*What to produce:*
Give back exactly the lines of the material below, starting with the line with "def execVibratoOff (s" and going on through the line with "glisConfig := cfg".

*Input for this task:*
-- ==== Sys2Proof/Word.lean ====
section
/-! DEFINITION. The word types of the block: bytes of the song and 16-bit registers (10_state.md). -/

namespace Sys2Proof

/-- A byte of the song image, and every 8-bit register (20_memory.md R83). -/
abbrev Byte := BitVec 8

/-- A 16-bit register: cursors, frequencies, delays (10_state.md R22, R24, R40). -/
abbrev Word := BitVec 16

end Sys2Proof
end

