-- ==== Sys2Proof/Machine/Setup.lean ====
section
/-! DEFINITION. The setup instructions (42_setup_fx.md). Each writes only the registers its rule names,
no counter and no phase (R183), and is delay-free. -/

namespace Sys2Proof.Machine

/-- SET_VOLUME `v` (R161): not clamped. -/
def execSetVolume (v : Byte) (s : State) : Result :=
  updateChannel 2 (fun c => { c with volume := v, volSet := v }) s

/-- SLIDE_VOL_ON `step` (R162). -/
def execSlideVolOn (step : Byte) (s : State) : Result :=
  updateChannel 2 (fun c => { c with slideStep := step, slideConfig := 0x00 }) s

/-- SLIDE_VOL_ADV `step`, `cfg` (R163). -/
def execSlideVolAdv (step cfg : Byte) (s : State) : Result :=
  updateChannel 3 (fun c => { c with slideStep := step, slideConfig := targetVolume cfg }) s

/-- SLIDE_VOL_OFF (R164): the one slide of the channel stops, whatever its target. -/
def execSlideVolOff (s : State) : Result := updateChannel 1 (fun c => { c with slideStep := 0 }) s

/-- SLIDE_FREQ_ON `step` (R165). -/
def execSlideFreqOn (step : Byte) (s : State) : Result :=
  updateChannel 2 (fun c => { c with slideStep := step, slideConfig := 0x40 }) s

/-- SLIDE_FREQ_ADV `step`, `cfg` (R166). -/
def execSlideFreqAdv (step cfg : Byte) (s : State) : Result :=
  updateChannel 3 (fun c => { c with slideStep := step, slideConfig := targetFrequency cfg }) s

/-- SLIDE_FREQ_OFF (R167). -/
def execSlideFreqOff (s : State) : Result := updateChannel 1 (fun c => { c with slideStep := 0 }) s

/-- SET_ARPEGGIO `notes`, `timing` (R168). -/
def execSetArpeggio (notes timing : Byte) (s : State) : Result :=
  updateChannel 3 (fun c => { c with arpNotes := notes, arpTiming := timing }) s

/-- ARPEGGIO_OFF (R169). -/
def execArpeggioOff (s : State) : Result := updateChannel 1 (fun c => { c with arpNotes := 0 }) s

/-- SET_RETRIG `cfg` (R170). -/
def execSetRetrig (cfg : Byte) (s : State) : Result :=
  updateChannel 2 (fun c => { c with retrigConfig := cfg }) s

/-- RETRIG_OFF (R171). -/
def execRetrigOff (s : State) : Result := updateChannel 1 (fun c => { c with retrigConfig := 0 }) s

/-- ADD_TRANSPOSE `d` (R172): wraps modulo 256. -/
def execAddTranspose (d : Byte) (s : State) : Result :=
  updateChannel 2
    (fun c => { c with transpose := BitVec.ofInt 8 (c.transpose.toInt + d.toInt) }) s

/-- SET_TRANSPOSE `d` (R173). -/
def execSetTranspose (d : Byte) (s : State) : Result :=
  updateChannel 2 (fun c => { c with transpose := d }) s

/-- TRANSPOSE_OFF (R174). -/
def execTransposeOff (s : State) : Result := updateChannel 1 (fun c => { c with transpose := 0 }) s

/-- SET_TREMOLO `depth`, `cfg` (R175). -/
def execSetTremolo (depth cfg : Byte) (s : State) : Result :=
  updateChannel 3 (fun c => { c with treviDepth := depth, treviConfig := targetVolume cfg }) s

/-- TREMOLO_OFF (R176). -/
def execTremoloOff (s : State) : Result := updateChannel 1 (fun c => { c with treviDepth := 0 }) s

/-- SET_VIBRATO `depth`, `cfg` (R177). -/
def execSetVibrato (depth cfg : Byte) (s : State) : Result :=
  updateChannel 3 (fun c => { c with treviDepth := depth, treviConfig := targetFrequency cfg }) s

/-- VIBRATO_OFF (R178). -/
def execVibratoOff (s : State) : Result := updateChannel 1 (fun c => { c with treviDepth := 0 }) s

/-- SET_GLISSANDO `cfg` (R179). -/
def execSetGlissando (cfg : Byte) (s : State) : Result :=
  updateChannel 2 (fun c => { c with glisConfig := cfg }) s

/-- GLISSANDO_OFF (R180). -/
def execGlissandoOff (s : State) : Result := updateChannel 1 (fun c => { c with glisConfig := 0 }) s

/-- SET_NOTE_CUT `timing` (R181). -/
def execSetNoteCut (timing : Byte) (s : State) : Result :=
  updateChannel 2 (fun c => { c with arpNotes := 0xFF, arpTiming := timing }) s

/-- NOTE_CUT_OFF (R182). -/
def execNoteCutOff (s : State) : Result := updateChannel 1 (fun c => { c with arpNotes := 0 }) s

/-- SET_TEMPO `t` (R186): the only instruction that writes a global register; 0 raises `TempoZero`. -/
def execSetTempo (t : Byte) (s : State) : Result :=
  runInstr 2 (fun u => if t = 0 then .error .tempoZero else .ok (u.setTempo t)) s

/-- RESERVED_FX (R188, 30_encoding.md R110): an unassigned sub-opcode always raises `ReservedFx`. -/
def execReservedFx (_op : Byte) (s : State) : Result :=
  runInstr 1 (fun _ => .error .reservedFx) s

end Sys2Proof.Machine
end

...

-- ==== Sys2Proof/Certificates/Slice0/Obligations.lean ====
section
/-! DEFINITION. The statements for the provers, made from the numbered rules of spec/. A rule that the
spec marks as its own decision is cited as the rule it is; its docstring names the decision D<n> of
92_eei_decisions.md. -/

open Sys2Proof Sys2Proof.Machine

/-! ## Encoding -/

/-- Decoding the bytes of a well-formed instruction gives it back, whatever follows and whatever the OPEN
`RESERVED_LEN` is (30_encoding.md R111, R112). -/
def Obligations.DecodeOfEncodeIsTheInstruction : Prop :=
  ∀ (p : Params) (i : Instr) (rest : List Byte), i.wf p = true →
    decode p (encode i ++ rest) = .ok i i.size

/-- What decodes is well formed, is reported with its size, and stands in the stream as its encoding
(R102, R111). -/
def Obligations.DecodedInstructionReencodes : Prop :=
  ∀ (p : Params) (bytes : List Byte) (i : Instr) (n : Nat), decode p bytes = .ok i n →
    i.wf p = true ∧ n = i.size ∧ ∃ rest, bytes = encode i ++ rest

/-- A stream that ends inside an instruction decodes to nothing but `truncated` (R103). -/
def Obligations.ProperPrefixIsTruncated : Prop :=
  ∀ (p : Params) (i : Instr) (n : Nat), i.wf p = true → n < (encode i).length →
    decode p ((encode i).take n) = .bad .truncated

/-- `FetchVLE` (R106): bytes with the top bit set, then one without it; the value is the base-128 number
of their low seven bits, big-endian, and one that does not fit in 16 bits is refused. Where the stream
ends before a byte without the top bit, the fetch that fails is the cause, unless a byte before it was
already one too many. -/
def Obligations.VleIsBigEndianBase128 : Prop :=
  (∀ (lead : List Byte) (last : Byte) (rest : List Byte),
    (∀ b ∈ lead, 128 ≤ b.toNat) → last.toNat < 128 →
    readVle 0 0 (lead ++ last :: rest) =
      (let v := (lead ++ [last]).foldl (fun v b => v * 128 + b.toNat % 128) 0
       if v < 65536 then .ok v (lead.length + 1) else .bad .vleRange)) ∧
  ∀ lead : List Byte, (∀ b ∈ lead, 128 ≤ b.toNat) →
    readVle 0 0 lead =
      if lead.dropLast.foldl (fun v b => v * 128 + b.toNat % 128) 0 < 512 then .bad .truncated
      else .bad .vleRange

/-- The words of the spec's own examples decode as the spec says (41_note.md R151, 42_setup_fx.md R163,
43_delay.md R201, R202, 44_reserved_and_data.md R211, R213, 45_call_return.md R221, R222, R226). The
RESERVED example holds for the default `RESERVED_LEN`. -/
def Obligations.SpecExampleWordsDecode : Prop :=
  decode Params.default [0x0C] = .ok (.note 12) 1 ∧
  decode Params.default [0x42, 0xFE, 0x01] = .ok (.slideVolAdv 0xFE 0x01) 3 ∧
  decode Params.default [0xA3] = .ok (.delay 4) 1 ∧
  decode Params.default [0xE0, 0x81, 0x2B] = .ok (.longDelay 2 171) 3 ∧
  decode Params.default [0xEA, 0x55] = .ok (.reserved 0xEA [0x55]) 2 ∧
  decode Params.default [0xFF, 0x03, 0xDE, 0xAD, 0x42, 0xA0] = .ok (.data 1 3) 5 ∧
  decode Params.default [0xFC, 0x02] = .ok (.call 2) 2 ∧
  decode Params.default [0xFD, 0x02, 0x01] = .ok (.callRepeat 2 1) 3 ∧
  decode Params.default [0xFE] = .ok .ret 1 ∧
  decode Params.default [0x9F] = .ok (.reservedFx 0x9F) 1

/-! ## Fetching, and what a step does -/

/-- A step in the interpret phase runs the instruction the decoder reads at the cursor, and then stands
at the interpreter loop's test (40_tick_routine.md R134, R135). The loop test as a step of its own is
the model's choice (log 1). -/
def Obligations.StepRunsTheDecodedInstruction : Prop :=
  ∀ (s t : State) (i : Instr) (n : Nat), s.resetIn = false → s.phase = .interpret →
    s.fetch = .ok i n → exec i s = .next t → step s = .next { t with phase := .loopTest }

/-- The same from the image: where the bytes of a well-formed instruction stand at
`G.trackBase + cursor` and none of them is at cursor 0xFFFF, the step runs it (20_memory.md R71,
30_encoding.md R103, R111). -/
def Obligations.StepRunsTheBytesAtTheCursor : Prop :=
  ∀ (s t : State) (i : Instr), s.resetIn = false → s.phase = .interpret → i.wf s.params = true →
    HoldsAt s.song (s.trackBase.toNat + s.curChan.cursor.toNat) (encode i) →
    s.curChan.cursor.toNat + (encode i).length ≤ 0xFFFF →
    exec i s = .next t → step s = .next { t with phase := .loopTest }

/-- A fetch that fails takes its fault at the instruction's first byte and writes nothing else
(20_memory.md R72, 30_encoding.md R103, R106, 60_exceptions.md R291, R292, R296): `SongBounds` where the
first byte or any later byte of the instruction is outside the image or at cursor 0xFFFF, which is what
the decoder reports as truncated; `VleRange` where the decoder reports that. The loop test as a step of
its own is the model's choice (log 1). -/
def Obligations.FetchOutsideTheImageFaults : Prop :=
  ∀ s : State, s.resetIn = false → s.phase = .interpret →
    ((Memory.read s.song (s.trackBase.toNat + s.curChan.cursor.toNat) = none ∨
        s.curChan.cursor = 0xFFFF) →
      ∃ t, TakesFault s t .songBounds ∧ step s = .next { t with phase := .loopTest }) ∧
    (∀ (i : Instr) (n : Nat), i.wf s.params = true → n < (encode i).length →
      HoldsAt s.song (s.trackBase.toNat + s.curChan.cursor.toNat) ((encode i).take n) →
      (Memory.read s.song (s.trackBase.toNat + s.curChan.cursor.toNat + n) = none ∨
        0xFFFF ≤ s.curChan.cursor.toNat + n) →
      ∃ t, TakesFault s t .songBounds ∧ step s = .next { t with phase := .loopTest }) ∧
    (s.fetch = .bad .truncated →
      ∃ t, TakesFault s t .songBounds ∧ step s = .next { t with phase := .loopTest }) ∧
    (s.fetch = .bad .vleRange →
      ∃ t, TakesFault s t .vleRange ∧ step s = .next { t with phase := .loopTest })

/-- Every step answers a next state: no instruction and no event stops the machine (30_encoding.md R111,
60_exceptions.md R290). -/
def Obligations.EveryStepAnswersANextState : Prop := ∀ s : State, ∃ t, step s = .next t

...

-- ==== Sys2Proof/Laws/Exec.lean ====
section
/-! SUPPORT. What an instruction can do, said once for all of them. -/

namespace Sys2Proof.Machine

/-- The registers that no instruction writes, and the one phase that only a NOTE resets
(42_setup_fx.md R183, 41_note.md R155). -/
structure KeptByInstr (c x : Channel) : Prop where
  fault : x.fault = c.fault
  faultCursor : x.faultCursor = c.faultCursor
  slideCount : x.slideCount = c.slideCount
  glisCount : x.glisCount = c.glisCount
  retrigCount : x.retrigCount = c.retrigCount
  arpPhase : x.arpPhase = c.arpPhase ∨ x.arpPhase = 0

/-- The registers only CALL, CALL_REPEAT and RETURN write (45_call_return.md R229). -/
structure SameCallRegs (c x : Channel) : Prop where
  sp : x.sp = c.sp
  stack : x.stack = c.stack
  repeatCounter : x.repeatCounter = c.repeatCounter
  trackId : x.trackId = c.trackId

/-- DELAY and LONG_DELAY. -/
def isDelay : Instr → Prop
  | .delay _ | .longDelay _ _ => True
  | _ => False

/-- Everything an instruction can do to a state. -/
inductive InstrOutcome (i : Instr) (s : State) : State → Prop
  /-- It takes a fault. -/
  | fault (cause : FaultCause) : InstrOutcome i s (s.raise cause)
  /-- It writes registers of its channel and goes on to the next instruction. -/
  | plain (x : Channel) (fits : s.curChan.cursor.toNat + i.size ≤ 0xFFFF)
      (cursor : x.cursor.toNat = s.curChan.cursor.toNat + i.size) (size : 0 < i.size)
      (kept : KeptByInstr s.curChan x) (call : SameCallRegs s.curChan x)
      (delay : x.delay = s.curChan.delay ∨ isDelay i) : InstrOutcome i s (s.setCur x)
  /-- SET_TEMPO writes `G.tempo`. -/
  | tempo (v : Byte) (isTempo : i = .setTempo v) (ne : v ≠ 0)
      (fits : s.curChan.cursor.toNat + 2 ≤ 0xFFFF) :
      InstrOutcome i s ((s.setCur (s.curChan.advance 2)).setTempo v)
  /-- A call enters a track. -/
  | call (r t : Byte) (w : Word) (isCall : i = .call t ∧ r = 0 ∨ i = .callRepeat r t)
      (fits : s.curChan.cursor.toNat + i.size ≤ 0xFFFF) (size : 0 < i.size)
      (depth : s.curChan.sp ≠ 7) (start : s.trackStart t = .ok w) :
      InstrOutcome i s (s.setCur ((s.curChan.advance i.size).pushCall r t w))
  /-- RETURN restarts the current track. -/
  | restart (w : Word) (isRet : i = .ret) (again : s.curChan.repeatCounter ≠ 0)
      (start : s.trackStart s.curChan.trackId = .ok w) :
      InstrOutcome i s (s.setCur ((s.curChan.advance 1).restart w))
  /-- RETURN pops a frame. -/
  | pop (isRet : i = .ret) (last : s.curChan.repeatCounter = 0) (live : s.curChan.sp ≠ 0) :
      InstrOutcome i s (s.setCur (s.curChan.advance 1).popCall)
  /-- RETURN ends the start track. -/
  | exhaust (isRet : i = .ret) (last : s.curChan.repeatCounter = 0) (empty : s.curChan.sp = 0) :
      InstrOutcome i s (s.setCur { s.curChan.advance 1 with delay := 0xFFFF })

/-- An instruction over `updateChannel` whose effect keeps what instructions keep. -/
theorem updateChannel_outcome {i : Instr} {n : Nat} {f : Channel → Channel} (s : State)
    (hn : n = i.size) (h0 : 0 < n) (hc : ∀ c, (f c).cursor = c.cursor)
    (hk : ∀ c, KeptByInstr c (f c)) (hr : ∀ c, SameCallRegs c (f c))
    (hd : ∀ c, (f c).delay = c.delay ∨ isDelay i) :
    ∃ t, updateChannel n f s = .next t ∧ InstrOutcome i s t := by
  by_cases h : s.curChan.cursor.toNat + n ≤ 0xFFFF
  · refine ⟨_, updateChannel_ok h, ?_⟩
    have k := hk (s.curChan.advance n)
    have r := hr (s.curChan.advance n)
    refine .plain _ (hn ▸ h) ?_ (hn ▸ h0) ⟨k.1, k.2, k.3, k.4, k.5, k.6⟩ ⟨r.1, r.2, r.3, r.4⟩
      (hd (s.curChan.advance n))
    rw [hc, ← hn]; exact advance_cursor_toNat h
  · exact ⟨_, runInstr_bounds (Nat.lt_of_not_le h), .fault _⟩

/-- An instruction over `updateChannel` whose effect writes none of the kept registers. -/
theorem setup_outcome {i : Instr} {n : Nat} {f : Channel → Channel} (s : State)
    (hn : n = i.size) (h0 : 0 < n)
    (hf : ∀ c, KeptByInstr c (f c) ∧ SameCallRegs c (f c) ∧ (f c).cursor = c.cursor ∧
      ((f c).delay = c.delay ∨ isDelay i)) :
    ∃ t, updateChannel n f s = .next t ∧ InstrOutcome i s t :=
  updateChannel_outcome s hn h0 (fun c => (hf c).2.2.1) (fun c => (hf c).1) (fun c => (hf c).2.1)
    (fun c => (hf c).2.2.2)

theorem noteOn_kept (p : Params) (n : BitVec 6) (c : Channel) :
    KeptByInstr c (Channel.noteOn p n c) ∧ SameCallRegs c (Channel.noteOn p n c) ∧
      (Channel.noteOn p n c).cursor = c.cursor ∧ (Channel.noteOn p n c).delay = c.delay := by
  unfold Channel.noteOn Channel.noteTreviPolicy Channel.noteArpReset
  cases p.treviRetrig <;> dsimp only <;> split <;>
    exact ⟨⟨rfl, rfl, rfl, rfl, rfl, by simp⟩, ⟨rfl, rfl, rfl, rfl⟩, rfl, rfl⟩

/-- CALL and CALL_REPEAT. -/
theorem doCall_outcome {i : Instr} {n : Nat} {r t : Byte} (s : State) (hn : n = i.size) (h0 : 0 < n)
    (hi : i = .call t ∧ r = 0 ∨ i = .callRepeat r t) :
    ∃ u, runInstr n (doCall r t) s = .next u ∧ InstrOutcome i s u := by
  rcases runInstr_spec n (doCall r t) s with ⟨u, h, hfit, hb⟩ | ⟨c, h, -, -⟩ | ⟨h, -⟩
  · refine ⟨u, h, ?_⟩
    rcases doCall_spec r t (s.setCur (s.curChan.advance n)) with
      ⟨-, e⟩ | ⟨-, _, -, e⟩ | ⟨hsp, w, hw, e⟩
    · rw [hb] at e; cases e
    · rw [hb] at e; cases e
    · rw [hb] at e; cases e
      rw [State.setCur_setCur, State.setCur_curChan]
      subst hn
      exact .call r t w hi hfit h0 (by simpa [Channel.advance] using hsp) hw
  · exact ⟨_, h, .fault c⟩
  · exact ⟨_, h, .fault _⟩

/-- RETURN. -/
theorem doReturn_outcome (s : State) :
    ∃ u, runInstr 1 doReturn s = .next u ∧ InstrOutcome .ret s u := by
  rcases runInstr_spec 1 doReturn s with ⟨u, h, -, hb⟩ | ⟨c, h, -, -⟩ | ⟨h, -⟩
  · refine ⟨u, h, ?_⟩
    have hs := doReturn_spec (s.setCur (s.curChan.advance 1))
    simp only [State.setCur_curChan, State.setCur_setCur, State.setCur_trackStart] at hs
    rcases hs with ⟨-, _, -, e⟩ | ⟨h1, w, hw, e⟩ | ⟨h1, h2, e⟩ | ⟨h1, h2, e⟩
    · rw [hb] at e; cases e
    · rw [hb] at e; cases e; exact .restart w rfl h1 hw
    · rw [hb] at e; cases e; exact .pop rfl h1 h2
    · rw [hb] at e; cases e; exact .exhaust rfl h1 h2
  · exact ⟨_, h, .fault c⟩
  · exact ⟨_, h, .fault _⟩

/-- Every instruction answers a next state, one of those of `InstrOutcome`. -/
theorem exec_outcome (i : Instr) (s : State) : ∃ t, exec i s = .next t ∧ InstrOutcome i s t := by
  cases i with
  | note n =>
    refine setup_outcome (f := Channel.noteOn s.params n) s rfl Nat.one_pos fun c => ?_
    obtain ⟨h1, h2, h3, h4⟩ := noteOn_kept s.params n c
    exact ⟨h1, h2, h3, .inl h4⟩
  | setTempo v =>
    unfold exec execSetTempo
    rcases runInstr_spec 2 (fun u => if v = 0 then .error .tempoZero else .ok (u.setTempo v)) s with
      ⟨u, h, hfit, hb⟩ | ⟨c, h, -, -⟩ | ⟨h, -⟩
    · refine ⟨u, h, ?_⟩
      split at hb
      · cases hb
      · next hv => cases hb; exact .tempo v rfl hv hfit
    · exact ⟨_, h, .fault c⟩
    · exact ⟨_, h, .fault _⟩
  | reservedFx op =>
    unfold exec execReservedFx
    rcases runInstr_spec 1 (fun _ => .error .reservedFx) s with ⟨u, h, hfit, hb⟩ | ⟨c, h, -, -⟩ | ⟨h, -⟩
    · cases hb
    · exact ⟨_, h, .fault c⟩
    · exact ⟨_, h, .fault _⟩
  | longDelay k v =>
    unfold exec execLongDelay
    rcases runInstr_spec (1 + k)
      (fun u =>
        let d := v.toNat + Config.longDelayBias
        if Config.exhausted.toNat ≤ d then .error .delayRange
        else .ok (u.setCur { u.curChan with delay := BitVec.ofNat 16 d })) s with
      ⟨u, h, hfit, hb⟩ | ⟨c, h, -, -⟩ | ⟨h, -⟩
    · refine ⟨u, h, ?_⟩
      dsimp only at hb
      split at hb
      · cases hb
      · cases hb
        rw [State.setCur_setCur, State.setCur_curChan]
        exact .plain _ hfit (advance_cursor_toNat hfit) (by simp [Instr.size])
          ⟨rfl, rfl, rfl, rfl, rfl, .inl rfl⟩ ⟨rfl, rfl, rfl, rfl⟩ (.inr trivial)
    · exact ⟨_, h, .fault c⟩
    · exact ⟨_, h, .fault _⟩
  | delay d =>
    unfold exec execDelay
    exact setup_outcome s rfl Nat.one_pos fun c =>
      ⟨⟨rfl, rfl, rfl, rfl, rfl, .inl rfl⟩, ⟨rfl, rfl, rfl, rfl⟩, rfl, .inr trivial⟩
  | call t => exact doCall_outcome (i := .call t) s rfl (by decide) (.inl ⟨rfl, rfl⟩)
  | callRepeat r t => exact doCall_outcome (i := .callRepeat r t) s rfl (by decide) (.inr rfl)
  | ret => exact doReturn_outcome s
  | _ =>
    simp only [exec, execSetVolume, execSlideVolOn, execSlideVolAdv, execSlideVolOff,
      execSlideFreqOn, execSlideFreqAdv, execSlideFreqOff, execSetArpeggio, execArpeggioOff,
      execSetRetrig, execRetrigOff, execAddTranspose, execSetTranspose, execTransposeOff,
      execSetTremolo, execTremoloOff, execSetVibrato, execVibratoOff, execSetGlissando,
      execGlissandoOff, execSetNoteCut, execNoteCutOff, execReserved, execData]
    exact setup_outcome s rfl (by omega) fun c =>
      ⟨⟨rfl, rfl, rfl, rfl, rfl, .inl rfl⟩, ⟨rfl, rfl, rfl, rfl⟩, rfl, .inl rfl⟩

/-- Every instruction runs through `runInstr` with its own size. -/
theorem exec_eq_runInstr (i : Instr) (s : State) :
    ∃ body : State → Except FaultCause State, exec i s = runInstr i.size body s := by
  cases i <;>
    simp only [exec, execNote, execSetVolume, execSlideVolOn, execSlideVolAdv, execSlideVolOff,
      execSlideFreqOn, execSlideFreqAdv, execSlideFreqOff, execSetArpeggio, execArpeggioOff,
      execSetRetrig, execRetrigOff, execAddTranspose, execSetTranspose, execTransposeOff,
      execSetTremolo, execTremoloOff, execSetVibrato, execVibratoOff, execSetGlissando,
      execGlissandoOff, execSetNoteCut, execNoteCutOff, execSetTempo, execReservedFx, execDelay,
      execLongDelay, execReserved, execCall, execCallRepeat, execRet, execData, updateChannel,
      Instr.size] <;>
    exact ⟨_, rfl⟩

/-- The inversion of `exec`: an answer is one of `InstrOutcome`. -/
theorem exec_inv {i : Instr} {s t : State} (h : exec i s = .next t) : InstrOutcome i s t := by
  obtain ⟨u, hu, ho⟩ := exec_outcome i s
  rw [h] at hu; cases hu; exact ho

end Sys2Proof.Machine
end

*Exercise result:*
def execVibratoOff (s : State) : Result := updateChannel 1 (fun c => { c with treviDepth := 0 }) s

/-- SET_GLISSANDO `cfg` (R179). -/
def execSetGlissando (cfg : Byte) (s : State) : Result :=
  updateChannel 2 (fun c => { c with glisConfig := cfg }) s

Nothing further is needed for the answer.